Friday, February 13, 2015

Memories in Gustation-Martha Lou's Kitchen (Charleston, SC)


If you read my blog on a consistent enough basis, you'll notice one of my recurring gripes is with dull and uninspired landscapes.  You know what I'm talking about.  Those depressing stretches of road that are nothing but a myriad of strip malls and chain restaurants and for some reason like fifteen auto part stores all clustered next to one another. You can find the same drabness in suburbia in the form of one giant house built 25 times in a row and crammed in to one subdivision, invariably built atop formerly pristine wildlife. I don't know how to say it any other way, but all of that feels very "gray" to me.  It's the kind of setting that makes me want to take a shower just from driving through it.

My wife and I picked Charleston, South Carolina as our place to honeymoon, and I'm so glad we did.  Charleston gave us the exact opposite of that dreary, lethargic feel.  Everything was genuine, preserved and felt purposeful.  All manner of architecture, Georgian to Victorian, Federal to Italianate gave the city an engaging and captivating buzz.  Even the humid ocean air felt built-in, as if commanded to be there by the row houses and centuries old churches.  One particular moment struck me as especially charming; when my new wife and I decided to stroll aimlessly through the streets of Charleston just to see what we could find.  Before we knew it we had unwittingly stumbled in to a three hundred year old Unitarian cemetery; a truly incredible and humbling experience.

In case "places where dead people are stored" isn't exactly your bag, it should also be noted that Charleston is an overwhelmingly impressive city on the gastronomic as well.  The city itself has fewer than 150,000 residents and continues to find itself in consideration as one of the top culinary hotspots in the world. With the ability to boast being home to things like Sean Brock's flagship restaurants Husk and McCrady's; as well as being the host city to 2013's Cook It Raw event, it's hard to say those accolades aren't deserved

Still, behind the glitz and glamor and celebrity that exists in Charleston's food scene, something else truly magical can be found.  Guided by grand exaltation from Yelp! reviewers, my wife and I decided to head to lunch at Martha Lou's.  It should be said at this point that this entry isn't exactly blowing the lid off of any secret to the excellence contained within Martha Lou Gadsden's incredible restaurant.  We had entered at just the right time, which is to say we were sat at a six top with a family of four who we had never met before.  This is something I experienced several times in Charleston.  If a place was packed you didn't wait for a table, you were crammed in to wherever you could be sat.  Moments later the place was slammed to a standing room only capacity.  Most of the people left, but some of the loyalists decided it was worth it to stand and eat.  I am seriously grateful we came when we did, because truthfully I'm not sure I would have assumed it was worth standing in a tiny, sweltering restaurant just to get my hands on some reputable fried chicken.  If I knew then what I know now, I would understand that it would have been worth it to stand on hot tar for what I was about to eat.

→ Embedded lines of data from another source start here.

-- ==== Sys2Proof/Machine/Health.lean ====
section
/-! DEFINITION. The Health Monitor: score arithmetic and evaluation (R25, R26), reports (R36), pulses (R29), windows
(R30), link errors (R33, R5), the ECHO (R9). -/

namespace Sys2Proof.Machine

/-! ## Evaluation and reports -/

/-- The evaluation of a path's health from its health before, its score and the thresholds in force (R26). -/
def evaluate (r : PolicyRecord) (before : Health) (score : Nat) : Health :=
  match before with
  | .healthy =>
    if r.lostAt.toNat ≤ score then .lost else if r.doubtHi.toNat ≤ score then .doubtful else .healthy
  | .doubtful =>
    if r.lostAt.toNat ≤ score then .lost else if score ≤ r.doubtLo.toNat then .healthy else .doubtful
  | .lost => if score ≤ r.doubtLo.toNat then .healthy else .lost

/-- The reports of a change of health: to OWC, and for an entry into LOST to FNU, which sets PARTNER_LOST in the
partner's copy (R36). -/
def reportHealth (p : Path) (old new : Health) (s : State) : State :=
  let told :=
    match new with
    | .lost => ownerLost p s
    | .healthy => ownerHealthy p s
    | .doubtful => s
  if new = .lost ∧ old ≠ .lost then raiseIn p.other .partnerLost told else told

/-- Evaluate a path's health, before any report of it (R26). -/
def judgeHealth (p : Path) (s : State) : State :=
  s.onHmon p (fun h => { h with health := evaluate s.owc.policy h.health h.score })

/-- Report a path's health where an evaluation has changed it from `old` (R36). -/
def reportChange (p : Path) (old : Health) (s : State) : State :=
  if (s.hmon.get p).health = old then s else reportHealth p old (s.hmon.get p).health s

/-- Evaluate a path's health and report a change (R26, R36). -/
def reevaluate (p : Path) (s : State) : State :=
  reportChange p (s.hmon.get p).health (judgeHealth p s)

/-- Evaluate both paths' health, and then report each change (R37). Path A's change is reported before Path B's: DESIGN
CHOICE, notes/assumptions/33.md. -/
def reevaluateBoth (s : State) : State :=
  reportChange .b (s.hmon.get .b).health (reportChange .a (s.hmon.get .a).health (judgeHealth .b (judgeHealth .a s)))

/-- The score after an addition, saturating at 255 (R25). -/
def raiseScore (score amount : Nat) : Nat :=
  min (score + amount) Config.scoreMax

/-- Give a path a new score as one event; a change is followed by one evaluation (R25). -/
def applyScore (p : Path) (score : Nat) (s : State) : State :=
  if score = (s.hmon.get p).score then s
  else reevaluate p (s.onHmon p (fun h => { h with score := score }))

/-! ## Link errors -/

/-- A link error: link_weight is added to the path's score (R33), and LINK_ERROR is set in its own copy (R5). R5 gives the
two no order; HMON's report and all that follows from it come first: DESIGN CHOICE, notes/assumptions/41.md. -/
def linkError (p : Path) (s : State) : State :=
  raiseIn p .linkError (applyScore p (raiseScore (s.hmon.get p).score s.owc.policy.linkWeight.toNat) s)

/-! ## Pulses and windows -/

/-- HMON takes a valid PULSE: one per window is credited (R29). -/
def takePulse (p : Path) (s : State) : State :=
  let h := s.hmon.get p
  if h.pulseCounted then s
  else
    applyScore p (h.score - s.owc.policy.pulseCredit.toNat) (s.onHmon p (fun x => { x with pulseCounted := true }))

/-- The ECHO that answers a PULSE, with the values current when it is built (R9). -/
def echoFor (p : Path) (sequence : Byte) (s : State) : OutFrame :=
  .echo sequence s.owc.epoch s.owc.owner (s.role p) s.owc.state (s.hmon.get p).health (s.hmon.get p.other).health

/-- The score at the end of a window: the miss, then the stall charge, as parts of one change (R30). -/
def windowScore (p : Path) (s : State) : Nat :=
  let h := s.hmon.get p
  let missed := if h.pulseCounted then h.score else raiseScore h.score s.owc.policy.missWeight.toNat
  if h.heldThroughout && s.holdsFetched p then raiseScore missed s.owc.policy.stallWeight.toNat else missed

/-- The next window begins: the flag clear, the timer restarted with the period in force, the held-throughout indicator
set if the server holds (R28, R30). -/
def nextWindow (p : Path) (s : State) : State :=
  s.onHmon p (fun h =>
    { h with
      pulseCounted := false
      window := some s.owc.policy.pulsePeriodMs.toNat
      heldThroughout := (s.pif.get p).serverHold })

end Sys2Proof.Machine
end

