-- ==== Sys2Proof/Machine/Admission.lean ====
section
/-! DEFINITION. The Admission Unit: the checks on a COMMAND (R98 to R103), takeable heads and the arbiter (R95, R96), and
acceptance (R104 to R108). -/

namespace Sys2Proof.Machine

/-! ## Checks -/

/-- The fields of a COMMAND frame (R19). -/
structure CommandFields where
  tag : Word
  epoch : Word
  op : Byte
  flags : Byte
  start : Lba
  count : Word
  deriving DecidableEq, Repr

/-- Whether a tag is that of an entry of the path (R99). -/
def State.tagInUse (s : State) (p : Path) (tag : Word) : Bool :=
  s.ift.any (fun e => e.origin == p && e.tag == tag)

/-- Whether a READ that is not common is permitted to a role (R98 check 9, R102). -/
def readPermitted (r : PolicyRecord) : Role → Bool
  | .owner => true
  | .sharer => true
  | .standby => false
  | .releasing => shareReads r
  | .fenced => false

/-- Checks 5 to 9 of R98 for an operation: `none` where all pass. -/
def checkPermission (s : State) (p : Path) (epoch : Word) (op : Op) (common : Bool) : Option Status :=
  if s.role p = .fenced then some .fenced
  else if epoch ≠ s.owc.epoch then some .staleEpoch
  else
    match op with
    | .flush => none
    | .write =>
      if s.owc.state = .frozen ∧ common = false then some .notOwner
      else if common = true ∨ s.role p = .owner then none
      else some .notOwner
    | .read => if common = true ∨ readPermitted s.owc.policy (s.role p) = true then none else some .notOwner

/-- The checks of R98 in order: the first that fails decides the status, and `none` stands for a command that passes. -/
def checkCommand (s : State) (p : Path) (c : CommandFields) : Option Status :=
  match opOf c.op with
  | none => some .badOp
  | some op =>
    if s.tagInUse p c.tag then some .tagInUse
    else
      let ranged := op != .flush
      if ranged && !(decide (1 ≤ c.count.toNat) && decide (c.count.toNat ≤ Config.maxCommandBlocks)) then
        some .badLength
      else if ranged && !inRange s.reportedCapacity c.start.toNat c.count.toNat then some .outOfRange
      else checkPermission s p c.epoch op (ranged && isCommon s.owc.policy c.start.toNat c.count.toNat)

/-! ## Takeable heads and the arbiter -/

/-- The lowest-numbered free slot of the table (R104). -/
def State.freeEntrySlot (s : State) : Option Nat :=
  (List.range Config.entrySlots).find? (fun k => !s.ift.any (fun e => e.slot == k))

/-- The capacity conditions of R95: a free slot, the path below max_entries, and an age to give (R93). -/
def State.hasCapacity (s : State) (p : Path) : Bool :=
  s.freeEntrySlot.isSome && decide (s.entryCount p < s.owc.policy.maxEntries.toNat) &&
    (decide (s.adm.sequence < Config.sequenceMax) || s.ift.isEmpty)

/-- Whether ADM holds a waiting frame for a path (R97). -/
def State.admWaits (s : State) (p : Path) : Bool :=
  (s.pif.get p).waiting.any (fun w => w.producer == .adm)

/-- Whether a frame at the head of a path's queue is takeable (R95). -/
def headTakeable (s : State) (p : Path) (head : QueuedFrame) : Bool :=
  s.owc.state != .loading && !(s.owc.state == .grace && s.owc.owner == some p) && !s.admWaits p &&
    s.fnu.deciding.isNone &&
    (match head with
     | .command tag epoch op flags start count =>
       (checkCommand s p { tag := tag, epoch := epoch, op := op, flags := flags, start := start,
                           count := count }).isSome || s.hasCapacity p
     | _ => true)

/-- Whether a path has a takeable head. -/
def State.takeable (s : State) (p : Path) : Bool :=
  match (s.pif.get p).rxq with
  | [] => false
  | head :: _ => headTakeable s p head

/-- The path whose head ADM takes (R96). -/
def State.chosenPath (s : State) : Option Path :=
  if s.takeable .a && s.takeable .b then some s.adm.pointer.other
  else if s.takeable .a then some .a
  else if s.takeable .b then some .b
  else none

/-- Take the head of a path: it leaves the queue, and the pointer names the path (R11, R96). -/
def removeHead (p : Path) (s : State) : State :=
  s.onPif p (fun f => { f with rxq := f.rxq.drop 1 }) |> fun t => { t with adm := { t.adm with pointer := p } }

/-- ADM takes the head of a path when the arbiter chooses it and the head is of the kind that `decide` decides; in every
other case nothing is taken. -/
def takeHead (p : Path) (decision : QueuedFrame → Option (State → State)) (s : State) : State :=
  if s.chosenPath = some p then
    match (s.pif.get p).rxq with
    | [] => s
    | head :: _ =>
      match decision head with
      | some act => act (removeHead p s)
      | none => s
  else s

/-! ## Acceptance -/

/-- A REPLY that ADM produces: a refusal, or the immediate answer to an ownership request (R97, R98, R45). -/
def admAnswer (p : Path) (tag : Word) (status : Status) (s : State) : State :=
  s.offer p .adm (.reply tag status 0#16 s.owc.epoch)

/-- The blocked-by set of a READ or WRITE: the slots of the entries whose ranges overlap its own, where one of the two
writes (R107). -/
def rangeBlockers (s : State) (op : Op) (start count : Nat) : List Nat :=
  s.slotsWhere (fun y =>
    y.op != .flush && overlaps start count y.start y.count && (op == .write || y.op == .write))

/-- The blocked-by set of a FLUSH: the slots of the path's writes (R108). -/
def flushBlockers (s : State) (p : Path) : List Nat :=
  s.slotsWhere (fun y => y.origin == p && y.op == .write)

/-- The age of the next accepted command: the counter, which restarts at its maximum when the table is empty (R93). -/
def State.nextAge (s : State) : Nat :=
  if s.adm.sequence < Config.sequenceMax then s.adm.sequence else 0

/-- The entry of an accepted command (R104, R115), started by the drive state (R105). -/
def newEntry (s : State) (p : Path) (c : CommandFields) (op : Op) (slot : Nat) : Entry :=
  let ranged := op != .flush
  let start := if ranged then c.start.toNat else 0
  let count := if ranged then c.count.toNat else 0
  let gone := s.dpt.state = .failed ∨ s.dpt.state = .halted ∨ s.dpt.state = .absent
  let blockers :=
    if gone then [] else if ranged then rangeBlockers s op start count else flushBlockers s p
  { slot := slot, origin := p, tag := c.tag, op := op, start := start, count := count, epoch := s.owc.epoch
    common := ranged && isCommon s.owc.policy start count
    posted := op == .write && flagBit0 c.flags && allowPosted s.owc.policy
    acked := false, age := s.nextAge
    phase := if gone then .ending else if blockers = [] then .running else .blocked
    staged := 0, issued := 0, committed := 0, fetched := 0, delivered := 0, frontier := 0, returned := []
    readGrant := none, reissue := 0, blockedBy := blockers, outstanding := []
    endStatus := if gone then some .driveFailed else none
    fencedOutcome := none, cut := false, flushDone := false, reported := false }

/-- The entry joins the table, and the counter goes on (R93, R104). -/
def addEntry (e : Entry) (s : State) : State :=
  { s with ift := s.ift ++ [e], adm := { s.adm with sequence := e.age + 1 } }

/-- Acceptance: the entry, the DATA_REQUEST of a write that starts (R106), the report at once of an entry that meets a
drive given up (R105), the grant request of a read (R145), and the walk of the grant list that it brings (R146). Nothing is
issued for the entry at this event (R113): what it asks of the slot arbiter comes with SEGMENT_ISSUE and the events after this
one, notes/assumptions/4.md. -/
def acceptCommand (p : Path) (c : CommandFields) (op : Op) (slot : Nat) (s : State) : State :=
  let e := newEntry s p c op slot
  let added := addEntry e s
  let asked :=
    if op = .write ∧ e.phase ≠ .ending then
      added.offer p .adm (.dataRequest c.tag (BitVec.ofNat 16 e.count))
    else added
  walkGrants (checkDrainEnd (reportSlot slot asked))

/-- ADM decides a COMMAND it has taken: refused with the status of the first check that fails, and accepted where all
pass (R98, R104). -/
def decideCommand (p : Path) (c : CommandFields) (s : State) : State :=
  match checkCommand s p c with
  | some status => admAnswer p c.tag status s
  | none =>
    match opOf c.op, s.freeEntrySlot with
    | some op, some slot => acceptCommand p c op slot s
    | _, _ => s

/-- The decision of a head that is a COMMAND whose op and flags fields a test accepts. -/
def commandWhere (p : Path) (test : Byte → Byte → Bool) : QueuedFrame → Option (State → State)
  | .command tag epoch op flags start count =>
    if test op flags then
      some (decideCommand p { tag := tag, epoch := epoch, op := op, flags := flags, start := start, count := count })
    else none
  | _ => none

end Sys2Proof.Machine
end

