-- ==== Sys2Proof/Machine/Core.lean ====
section
/-! DEFINITION. The part as the host runs it. -/

def Sys2Proof.core : Host.Core :=
  { State := Sys2Proof.Machine.State, Fault := Sys2Proof.Machine.Fault, Refusal := Sys2Proof.Machine.Refusal,
    step := Sys2Proof.Machine.step, reset := Sys2Proof.Machine.State.reset }
end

Nothing could prepare me for the majesty that awaited me.  For something like $15.00 my wife and I gorged ourselves on literally the best soul food I've ever eaten.  Soul food is something that is very easy to assume will be delicious.  I mean who doesn't love a plate teeming with rice and beans, collards, macaroni and cheese and fried chicken?  I could eat that meal every day for my life and be happy, of course that would be before prematurely expiring from a massive cardiac episode. What isn't easy is making something like baked macaroni and cheese a truly excellent, stand out dish.  But there I was, in a restaurant about the width and length of a semi-truck trailer (maybe smaller) in what had to be over a hundred degree weather, eating pure bliss.

The most impressive thing about the whole experience?  How about the fact that when I got there, 83 year old Martha Lou Gadsden herself was working the fry station, making sure everything came out just right.  Towards the end of the meal when my wife and I (both disgustingly full at this point) had funny picked our plate clean, Martha Lou finally gave herself a break.  Sitting at one of the benches in her restaurant, waving herself with a menu, she yelled for someone to give her some sweet tea. After receiving her tea she noticed our sluggish visages melting away in the corner.  She asked who we were and where we were from.  Upon hearing that we were newlyweds she leaped up and gleefully demanded we sign the bible sized guestbook she had at the front of the restaurant.  We happily signed out names somewhere in the middle of the book, probably about 200 pages in.  I asked her how long the book had been around for.  "Oh that one?" she said "Maybe two weeks!". Patronage well deserved.

I hopefully don't live in a world so joyless that I need to pontificate anyone in to seeking out amazing food, but if a story needs a moral, here one is. We were loaded on newlywed cash on that smoldering July afternoon, we really could have dined anywhere in a city with five star restaurants on literally every corner, but a hunch and fifteen bucks led us in to one of the top ten meals of my life.  Never assume that money and quality stack up equally.  In or around Charleston? Make a stop at Martha Lou's. You will not be disappointed.